Last night someone asked me if I felt that getting an archaeology degree had been a waste of time, a mistake.  

I left the field of archaeology (& paleontology—a post for another time) about 10 years ago for various reasons including the unpredictability of fieldwork assignments, the instability of year-round lab jobs, exposure to hazardous chemicals, low pay, poor treatment, and lack of advancement opportunities. And let’s not forget that even though the number of women in contract archaeology may have grown, the attitudes of many of men working around us on development projects—contractors, operators, tradespeople—were still very much that it was a boy’s club, and they didn’t really want us there. 

Being a woman and essentially an inspector that had the power to shut the project down if we found anything often meant a lack of cooperation and communication on their parts. Also, being sent all over Southern California and living out of suitcases in cheap hotels is not as exciting as you may think.

My experience working in the lab was better by far, but that too ran its course and had its own issues.

 I ended up getting laid off 3 or 4 times in my chosen field of study, and by the end of all that, I was ready for a change.

Do I regret my degree? Not really. Studying anthropology made a lot of sense to me at the time. It reinforced my own ideas about how I saw the world and gave me invaluable insight to why people are the way they are. Anthropology is still very much the lens through which I see the world and make sense of larger social issues. I also got to work on some amazing projects with mammoths, giant ground sloths, and yes, even dinosaurs!

As I considered this question, I realized another important factor.
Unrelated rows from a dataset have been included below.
-- ==== Sys2Proof/Certificates/Slice0/Obligations.lean ====
section
/-! DEFINITION. The statements of this model: each is a proposition about the block, named in OBLIGATIONS.json. -/

open Sys2Proof Sys2Proof.Machine

/-- For every command c, queue rest and state s: a step of s with c at the front of its queue is exec of c on s with the rest of the queue. On
an empty queue the step answers the same state. This is the model's design choice (log 2): every time-driven effect of the block comes as
a command of the table. Rests on spec/INDEX.md, log 2. -/
def Obligations.StepRunsTheFrontCommand : Prop :=
  (∀ (c : Instr) (rest : List Instr) (s : State), step { s with pending := c :: rest } = exec c { s with pending := rest }) ∧
  (∀ s : State, s.pending = [] → step s = .next s)

/-- For every host row: where its entry stands in a queue that R424 does not give the row, the command completes at once with status 0x10 and
a zero result word, and nothing but the reports changes. For each of the Q0-only commands of one operand word and FIRMWARE.ACTIVATE: with
its operand count right and its tag not the CMAC of R408, it completes with status 0x12, the failure counter 0xE0C0.04 rises by one (up to
its ceiling), and nothing but the reports changes. A PARAM.WRITE on Q2 whose entries are not all accepted changes nothing but the reports,
whatever its other entries hold: no object keeps any part of the write. Rests on R420, R421, R424, R408, R427. -/
def Obligations.RefusedCommandsChangeNothing : Prop :=
  (∀ (i : Instr) (code : Nat) (qs : List Nat) (e : CmdEntry) (s : State), hostForm i = some (code, qs, e) → e.queue.val ∉ qs →
     Completes i s fun t => Quiet t s ∧ t.answered (e.ref code) stCommand [0]) ∧
  (∀ (e : CmdEntry) (s : State) (x : Instr × Nat × Nat),
     x ∈ [(Instr.ss1Request e, 0x0301, 1), (.safetySelect e, 0x0302, 1), (.faultClear e, 0x0303, 1), (.debugFlagClear e, 0x0304, 1),
       (.pairSplit e, 0x0305, 1), (.pairRejoin e, 0x0306, 1), (.injectArm e, 0x0307, 1), (.injectFire e, 0x0308, 1), (.firmwareActivate e, 0x0309, 0)] →
     e.queue = 0 → e.ops.length = x.2.2 → e.tag ≠ tagOf s.q0Key s.io.session x.2.1 e →
     Completes x.1 s fun t => Quiet t s ∧ t.answered (e.ref x.2.1) stAuth [0] ∧
       t.counter 0xE0C0 4 = min (s.counter 0xE0C0 4 + 1) 0xFFFFFFFF) ∧
  (∀ (e : CmdEntry) (s : State), e.queue = 2 → 1 ≤ e.ops.length → e.ops.length ≤ 180 → e.ops.length % 3 = 0 → s.boot.recovery = false →
     (s.judgeAll 2 1 (writeEntries e.ops) s.par).2 ≠ [] →
     Completes (.paramWrite e) s fun t => Quiet t s)

/-- With the drive booted and PD2 on, and q the first of Q0 to Q3 that has a ready command: the dispatch removes the head of that queue, and
gives exactly the next state of the host row of the head's code (and, for a transfer command, of its phase; for a write of serials to
0xF040.03, of either row) on the state without it. A code below the first or above the last of the table completes with REJECTED-COMMAND.
Taking the command changes nothing but the reports. With no command ready, or while Pelale boots or PD2 is off, nothing happens. Rests on
R397, R420, R423, R424, R432, R517. -/
def Obligations.DispatchRunsTakenRow : Prop :=
  ∀ s : State,
    ((s.boot.booting = true ∨ s.pwr.domains[2] = false ∨ ∀ q : Fin 4, s.commandReady q = false) → exec .commandDispatch s = .next s) ∧
    (∀ (q : Fin 4) (w : Waiting) (rest : List Waiting), s.mailOpen →
      (List.finRange 4).find? (fun k => s.commandReady k) = some q → s.io.cmd[q].waiting = w :: rest →
      (∀ (i : Instr) (qs : List Nat), hostForm i = some (w.code, qs, w.e) → (∀ ph, hostPhase i = some ph → bits 7 0 (w.e.word 1) = ph) →
        (i = .faultRecordClear w.e → w.e.ops.length = 3 ∧ ∀ x ∈ writeEntries w.e.ops, x.index = 0xF040 ∧ x.sub = 3) →
        ∃ t, exec .commandDispatch s = .next t ∧ exec i (takeCommand q w s) = .next t ∧ Quiet (takeCommand q w s) s ∧
          (takeCommand q w s).io.cmd[q].waiting = rest ∧ (takeCommand q w s).io.taken[q] = s.io.taken[q] ++ [w.e.ref w.code]) ∧
      (w.code < 0x0101 ∨ 0x0801 < w.code → ∃ t, exec .commandDispatch s = .next t ∧ Quiet t s ∧ t.io.cmd[q].waiting = rest ∧
        t.answered (w.e.ref w.code) stCommand [0]))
I never really fit in with the archaeology world, even as I pursued it. Maybe that is why It didn’t work out for me in the long run. 

Why would I pursue a field when I didn’t fit in? After thinking it over today, I realized it’s because I never felt like I fit in anywhere. Back then, I felt like a square peg in a round hole in most circumstances, to the point where I guess I just thought it was normal. And because I was very good at the detail-oriented, structured tasks of field and lab work, nobody could tell how much anxiety I had or how much I struggled to understand things that other people seemed to know innately. 

If I could go back and change things—I know it’s not popular to say this—but I just might. My life has been difficult, and, in many ways, it hasn’t felt right. I keep thinking about the Dr. Who episode where they change Donna Noble’s life path by having her turn left at a critical juncture instead of right (or right instead of left, I can’t recall exactly), and she never meets the Dr. based on one simple moment. 

Since I can’t go back, I guess I must try to make sure the little moments going forward count.

One thought on “To Be or Not to Be…an Archaeologist”

  1. Maybe you turned left when you could have turned right in the past. And who knows where that may have led you. But every decision you made then gives you the wisdom you can now draw on when you make your decisions for your future. <3.